Как узнали манси, что живут рядом хорошие и добрые соседи — навещать их стали. Сначала поодиночке ездили на оленях, а потом и целыми стойбищами.

Соберутся со всех дальних юрт, разукрасят нарты свои, разукрасят оленей ремнями разноцветными да звонкими разноголосыми колокольчиками. Сами оденутся в новые совики, унты. Женщины наденут разноцветные, обшитые широкой каймой платки. Заплетут в тяжелые косы всякие украшения: бусы, монеты, пуговицы. Детей посадят в берестяной тотап{17}, укроют тепло шкурами, привяжут к нарте крепкими ремнями и — готовы в гости ехать.

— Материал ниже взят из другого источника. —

-- ===================================================================== setPort

@[simp] theorem State.setPort_pending (p : Port) (r : PortRec) (s : State) : (s.setPort p r).pending = s.pending := by cases p <;> rfl
@[simp] theorem State.setPort_straps (p : Port) (r : PortRec) (s : State) : (s.setPort p r).straps = s.straps := by cases p <;> rfl
@[simp] theorem State.setPort_lines (p : Port) (r : PortRec) (s : State) : (s.setPort p r).lines = s.lines := by cases p <;> rfl
@[simp] theorem State.setPort_elapsed (p : Port) (r : PortRec) (s : State) : (s.setPort p r).elapsed = s.elapsed := by cases p <;> rfl
@[simp] theorem State.setPort_stationTime (p : Port) (r : PortRec) (s : State) : (s.setPort p r).stationTime = s.stationTime := by cases p <;> rfl
@[simp] theorem State.setPort_subUs (p : Port) (r : PortRec) (s : State) : (s.setPort p r).subUs = s.subUs := by cases p <;> rfl
@[simp] theorem State.setPort_unset (p : Port) (r : PortRec) (s : State) : (s.setPort p r).unset = s.unset := by cases p <;> rfl
@[simp] theorem State.setPort_aqu (p : Port) (r : PortRec) (s : State) : (s.setPort p r).aqu = s.aqu := by cases p <;> rfl
@[simp] theorem State.setPort_disc (p : Port) (r : PortRec) (s : State) : (s.setPort p r).disc = s.disc := by cases p <;> rfl
@[simp] theorem State.setPort_feeder (p : Port) (r : PortRec) (s : State) : (s.setPort p r).feeder = s.feeder := by cases p <;> rfl
@[simp] theorem State.setPort_sec (p : Port) (r : PortRec) (s : State) : (s.setPort p r).sec = s.sec := by cases p <;> rfl
@[simp] theorem State.setPort_link (p : Port) (r : PortRec) (s : State) : (s.setPort p r).link = s.link := by cases p <;> rfl
@[simp] theorem State.setPort_group (p : Port) (r : PortRec) (s : State) : (s.setPort p r).group = s.group := by cases p <;> rfl
@[simp] theorem State.setPort_sync (p : Port) (r : PortRec) (s : State) : (s.setPort p r).sync = s.sync := by cases p <;> rfl
@[simp] theorem State.setPort_uset (p : Port) (r : PortRec) (s : State) : (s.setPort p r).uset = s.uset := by cases p <;> rfl
@[simp] theorem State.setPort_sts (p : Port) (r : PortRec) (s : State) : (s.setPort p r).sts = s.sts := by cases p <;> rfl
@[simp] theorem State.setPort_bfb (p : Port) (r : PortRec) (s : State) : (s.setPort p r).bfb = s.bfb := by cases p <;> rfl
@[simp] theorem State.setPort_term (p : Port) (r : PortRec) (s : State) : (s.setPort p r).term = s.term := by cases p <;> rfl
@[simp] theorem State.setPort_events (p : Port) (r : PortRec) (s : State) : (s.setPort p r).events = s.events := by cases p <;> rfl
@[simp] theorem State.setPort_avg (p : Port) (r : PortRec) (s : State) : (s.setPort p r).avg = s.avg := by cases p <;> rfl
@[simp] theorem State.setPort_energy (p : Port) (r : PortRec) (s : State) : (s.setPort p r).energy = s.energy := by cases p <;> rfl
@[simp] theorem State.setPort_cap (p : Port) (r : PortRec) (s : State) : (s.setPort p r).cap = s.cap := by cases p <;> rfl
@[simp] theorem State.setPort_cmp (p : Port) (r : PortRec) (s : State) : (s.setPort p r).cmp = s.cmp := by cases p <;> rfl
@[simp] theorem State.setPort_sst (p : Port) (r : PortRec) (s : State) : (s.setPort p r).sst = s.sst := by cases p <;> rfl
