/-- It takes the place of the OWN telegrams for its destination. -/
theorem join_replaces (h : r.queue.any (replaces x.telegram) = true) :
    r.join x = { r with queue := r.queue.filter (fun y => !replaces x.telegram y) ++ [x] } := by
  simp [PortRec.join, hx, h]

/-- Where it replaces none it goes to the tail of a queue with room. -/
theorem join_room (h : r.queue.any (replaces x.telegram) = false) (hl : r.queue.length < 4) :
    r.join x = { r with queue := r.queue ++ [x] } := by
  simp [PortRec.join, hx, h, hl]

/-- A full queue gives up its oldest FORWARDED telegram for it, or drops it. -/
theorem join_full (h : r.queue.any (replaces x.telegram) = false) (hl : 4 ≤ r.queue.length) :
    (∀ q, dropForwarded r.queue = some q → r.join x = { r with queue := q ++ [x], dropped := r.dropped + 1 }) ∧
    (dropForwarded r.queue = none → r.join x = { r with dropped := r.dropped + 1 }) := by
  have hn : ¬ r.queue.length < 4 := Nat.not_lt.2 hl
  refine ⟨fun q hq => ?_, fun hq => ?_⟩ <;> simp [PortRec.join, hx, h, hn, hq]

/-- An own STATUS telegram on an idle line with nothing queued is in transmission at once (log 19). -/
theorem join_sent_at_once (now : Time) (hb : ∃ m g es, x.telegram.body = .status m g es) (hs : r.sending = none)
    (hq : r.queue = []) : (r.join x).startNext now = transmitting x [] r := by
  have hjoin := join_room x r hx (by rw [hq]; rfl) (by rw [hq]; decide)
  rw [hjoin]
  exact (startNext_idle now x [] { r with queue := r.queue ++ [x] } hs (by rw [hq]; rfl)).1 (.inr hb)

end join

-- ===================================================================== a telegram period (R95)

theorem sendsTo_iff (s : State) (j : Fin 4) :
    s.sendsTo j = true ↔ s.cfg.partners[j].enabled = true ∧ (s.port s.cfg.partners[j].port).disabled = false ∧
      (s.port s.cfg.partners[j].port).state ≠ .testing := by
  simp [State.sendsTo, and_assoc]

/-- The STATUS telegram of an entry takes the next sequence number and joins the queue of the entry's port. -/
theorem sendStatus_sends (j : Fin 4) (s : State) (h : s.sendsTo j = true) :
    s.sendStatus j = (s.setLink j { s.link[j] with nextSeq := s.link[j].nextSeq + 1 }).setPort s.cfg.partners[j].port
      (((s.port s.cfg.partners[j].port).join { own := true, telegram := s.statusFor j }).startNext s.elapsed) := by
  unfold State.sendStatus
  rw [if_pos h, queueOn_spec, State.setLink_port]
  rfl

Выстроятся оленьи упряжки в ряд, что конца и краю не видать. Нагрузятся мясом, шкурами, птицей да рыбой, нярками, унтами и поедут в русское селение.

Русские встречали приветливо. Любовались оленями, покупали, меняли товары. Так было и в этот день. Только старый Григорий отстал от своего ряда, загулял где-то. Да какая беда? Разве страшно Григорию? В лесу он как дома. Ждать его некому.

Давно-давно живет Григорий один. Все есть у него — только душа пуста. Детей нет у Григория. Была жена. Умерла, наверное, тоже с тоски.

Как стали заниматься звезды на небе, поехал Григорий домой. Ночь светлая. Олени сыты. Дорога болотом идет. Днем на солнце верхушки кочек стали оттаивать, но проехать еще можно.

Смотрел, смотрел на небо Григорий, засыпать стал и, чтобы веселее было, затянул свою песню о том, что знает он все лужайки и полянки, знает, сколько сучьев на сосне.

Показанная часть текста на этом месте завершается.